Required work: If a line in the following entries holds the string "wakeLane", include it in the tally. State the total and nothing further.

Records from a collection:
/-- What an operation does at the base die, in the mode in force. -/
def State.performBank (s : State) (o : BankOp) : State :=
  let bk := s.bankOf (pseudoChannel o.dpa)
  let ts := bankTargets bk.allBank o.dpa
  let b := o.b.toNat
  if bankSkipped o.fn bk.allBank o.dpa b then s
  else if o.fn = 0 then s.setBank { bk with allBank := bits b 0 1 = 1 }
  else if o.fn = 1 then
    let vals := (halves ((List.range (o.data.length / 4)).map fun i => BitVec.ofNat 32 (leAt o.data (4 * i) 4))).map fun x => BitVec.ofNat 16 x
    let put (x : List W16) : List W16 := x.mapIdx fun i v => if 16 * bits b 26 4 ≤ i && i < 16 * bits b 26 4 + vals.length then vals.getD (i - 16 * bits b 26 4) 0 else v
    s.setBank { bk with x := bk.x.mapIdx fun k x => if ts.contains k then put x else x }
  else if o.fn = 2 then
    let r := s.bankMac bk o.dpa b
    r.1.setBank r.2
  else if o.fn = 3 then
    let bs := bankBytes bk o.dpa
    let s := s.forward o.team { kind := 2, blk := 0, wave := 0, unit := o.dst, seg := 0, data := bs }
    s.writeBase o.team o.dst bs
  else
    let s := if bits b 0 1 = 1 then s.setBank { bk with acc := bk.acc.mapIdx fun k x => if ts.contains k then x.map fun _ => 0 else x } else s
    if bits b 1 1 = 1 then
      s.writeUncached (s.writerOf o) ((List.range 65536).filterMap fun i => if ts.contains (i / 32 % 16) then some (o.dpa / 65536 * 65536 + i, 0) else none)
    else s

/-- Whether an operation waits: earlier accesses across a fence, its wave's earlier operations of the channel (R194), a recall where it reads
(R195, R160), a spare fill (R323). -/
def State.bankReady (s : State) (o : BankOp) : Bool :=
  let bk := s.bankOf (pseudoChannel o.dpa)
  !s.earlierOut o.wid o.epoch &&
  !(s.bankOps.any fun x => x.wid == o.wid && decide (x.id < o.id) && pseudoChannel x.dpa == pseudoChannel o.dpa) &&
  (o.fn ≠ 2 || bankSkipped 2 bk.allBank o.dpa o.b.toNat || !((macLines bk.allBank o.dpa o.b.toNat).any fun l => s.lineHeld (l * 64))) &&
  (o.fn ≠ 4 || !s.filling o.dpa)

/-- The words of a channel's engines that an operation reads, and those it replaces: `bkmac` reads the x entries and the accumulator groups of its steps
(R195), `bkrd` the accumulators, `bkld` replaces entries of x registers, `bkzero` accumulators. -/
def BankOp.touches (o : BankOp) (all : Bool) (word : Nat) : Bool × Bool :=
  let ts := bankTargets all o.dpa
  let b := o.b.toNat
  let lo := 8 * bits b 26 4
  let n := bits b 0 8 + 1
  let m := 2 ^ bits b 8 2
  if word < 2048 then
    (o.fn == 2 && ts.contains (word / 128) &&
       (List.range n).any fun i => (bits b 10 8 + bits b 18 8 * (word / 128) + i / m) / 2 == word % 128,
     o.fn == 1 && ts.contains (word / 128) && decide (lo ≤ word % 128) && decide (word % 128 < lo + o.data.length / 4))
  else
    ((o.fn == 3 || (o.fn == 2 && decide ((word - 2048) % 64 < 16 * min n m))) && ts.contains ((word - 2048) / 64), o.fn == 4 && bits b 0 1 == 1 && ts.contains ((word - 2048) / 64))

/-- Whether an operation reads a poisoned word of the engines (R317). -/
def State.bankPoison (s : State) (o : BankOp) : Bool :=
  let all := (s.bankOf (pseudoChannel o.dpa)).allBank
  !bankSkipped o.fn all o.dpa o.b.toNat && s.errors.any fun e => match e with
    | .bank pc k => pc == pseudoChannel o.dpa && (o.touches all k).1
    | _ => false

/-- Marks of the engines' words that an operation replaces whole go (R315). -/
def State.bankWhole (s : State) (o : BankOp) : State :=
  let all := (s.bankOf (pseudoChannel o.dpa)).allBank
  if bankSkipped o.fn all o.dpa o.b.toNat then s
  else s.forget fun e => match e with | .bank pc k => pc == pseudoChannel o.dpa && (o.touches all k).2 | _ => false

/-- A bank operation is performed at the base die (R194). A poisoned engine word that it reads kills the team whose operation reads it (R317). A secondary twin's
is not performed; its `bkrd` takes the primary's data (R329). -/
def execBankOpPerform (op : Nat) (s : State) : Host.Outcome State Fault Refusal :=
  match s.bankOps.find? fun o => o.id == op with
  | none => .next s
  | some o =>
    let done (s : State) : State := ({ s with bankOps := s.bankOps.filter fun x => x.id != op }).wakeRetry
    if s.isSecondary o.team then
      if o.fn = 3 then
        match s.taken o.team 2 0 0 o.dst 0 with
        | some (r, t) => .next (done (t.writeBase o.team o.dst r.data))
        | none => .next s
      else .next (done s)
    else if !s.bankReady o then .next s
    else if s.bankPoison o then
      let s := done s
      let u : UnitAt := match s.team? o.team with | some t => teamUnit t | none => { kind := .notice, id := 0, part := 0, vf := 0x7F, asid := 0, team := 0, launch := 0, blk := 0, wave := 0, seg := 0 }
      .next ((s.logEvent { code := 10, action := 2, cause := Cause.ecc, vf := u.vf, asid := u.asid, host := false, part := partOfCore o.core,
                           stack := stackOf o.dpa, dpa := o.dpa }).killTeam o.team true 10 7)
    else
      let s := s.repairAt fun e => match e with | .bank pc _ => pc == pseudoChannel o.dpa | _ => false
      .next (done (((s.bankWhole o).noteBankPage o.dpa).performBank o))

/-! ### Monitors (R236) -/

/-- Monitors of a core in use. -/
def State.monitorsUsed (s : State) (core : Nat) : Nat :=
  ((s.waves.filter fun w => w.core == core).map fun w => ((w.lanes.take w.plan).filter fun l => match l.sleep with | some a => a.armed | none => false).length).sum

/-- Wake one program lane with its shadow, which goes on once the result may be used (R110); a primary's result goes to its secondary (R329). -/
def State.wakeLane (s : State) (w : Wave) (lane : Nat) (a : Asleep) (v : W64) : State :=
  let s := if w.prologue.isNone then s.forward w.team { kind := 0, blk := w.blk, wave := w.idx, unit := lane, seg := 0, data := le64 v } else s
  (s.deliver w.wid lane a.dst true v).updWave w.wid fun x =>
    { x with
      now := max x.now a.ready
      lanes := x.lanes.mapIdx fun i l =>
        if (w.both lane).contains i then (match l.sleep with | some b => { l with sleep := none, pc := b.next, yielded := false } | none => l) else l }

/-- The read of a line's home for a monitor of a function: the word, or none where it cannot be read (Table 107). A page that has left the function's
partitions or has been retired since the `waitc` issued gives none (R274, R236; the model's choice, notes/assumptions/44). -/
def State.monitorRead (s : State) (vf dpa : Nat) : State × Option W32 :=
  if s.pageGone (dpa / 65536) || s.foreignPage vf (dpa / 65536) then (s, none)
  else
  let r := s.consumeLine dpa
  (r.1, if r.2 then none else some (BitVec.ofNat 32 (r.1.readNat dpa 4)))

/-- A lower lane of the same `waitc` has still to take its monitor: lanes act in ascending order (R236). It waits for a lower lane even
while that one waits as a recall, although R160 confines a recall's wait to its lane (the model's choice, notes/assumptions/44). -/
def Wave.armsLater (w : Wave) (lane : Nat) (a : Asleep) : Bool :=
  (w.lanes.take lane).any fun l => match l.sleep with | some b => !b.armed && !b.rs && b.next == a.next && b.epoch == a.epoch | none => false

/-- A monitor is taken and the word read in one step; the lane wakes at once on a mismatch, with no monitor free, or where the word cannot be
read (R236 steps 3 and 4). A secondary twin's lane takes the primary's word (R329). -/
def execMonitorArm (wid lane : Nat) (s : State) : Host.Outcome State Fault Refusal :=
  match s.wave? wid with
  | none => .next s
  | some w =>
    match (w.lanes[lane]?).bind fun l => l.sleep with
    | none => .next s
    | some a =>
      if !w.running || a.armed || a.rs || decide (lane ≥ w.plan) || s.isEvicted w.team then .next s
      else if s.isSecondary w.team then
        match s.taken w.team 0 w.blk w.idx lane 0 with
        | some (r, t) => .next (t.wakeLane w lane a (BitVec.ofNat 64 (leNat r.data))).wakeRetry
        | none => .next s
      else if s.lineHeld a.dpa || s.earlierOut wid a.epoch || w.armsLater lane a then .next s
      else
        let full := decide (s.monitorsUsed w.core ≥ Config.monitors)
        match s.monitorRead (s.vfOf w) a.dpa with
        | (t, none) => .next (match t.wave? wid with | some x => t.wakeLane x lane a (waitcResult none false full) | none => t).wakeRetry
        | (t, some m) =>
          if m ≠ a.cmp || full then .next (t.wakeLane w lane a (waitcResult (some m) false full)).wakeRetry
          else .next (t.updWave wid fun x =>
            { x with lanes := x.lanes.mapIdx fun i l =>
              if (x.both lane).contains i then { l with sleep := l.sleep.map fun b => { b with armed := true, hit := false } } else l }).wakeRetry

Result of the task: 4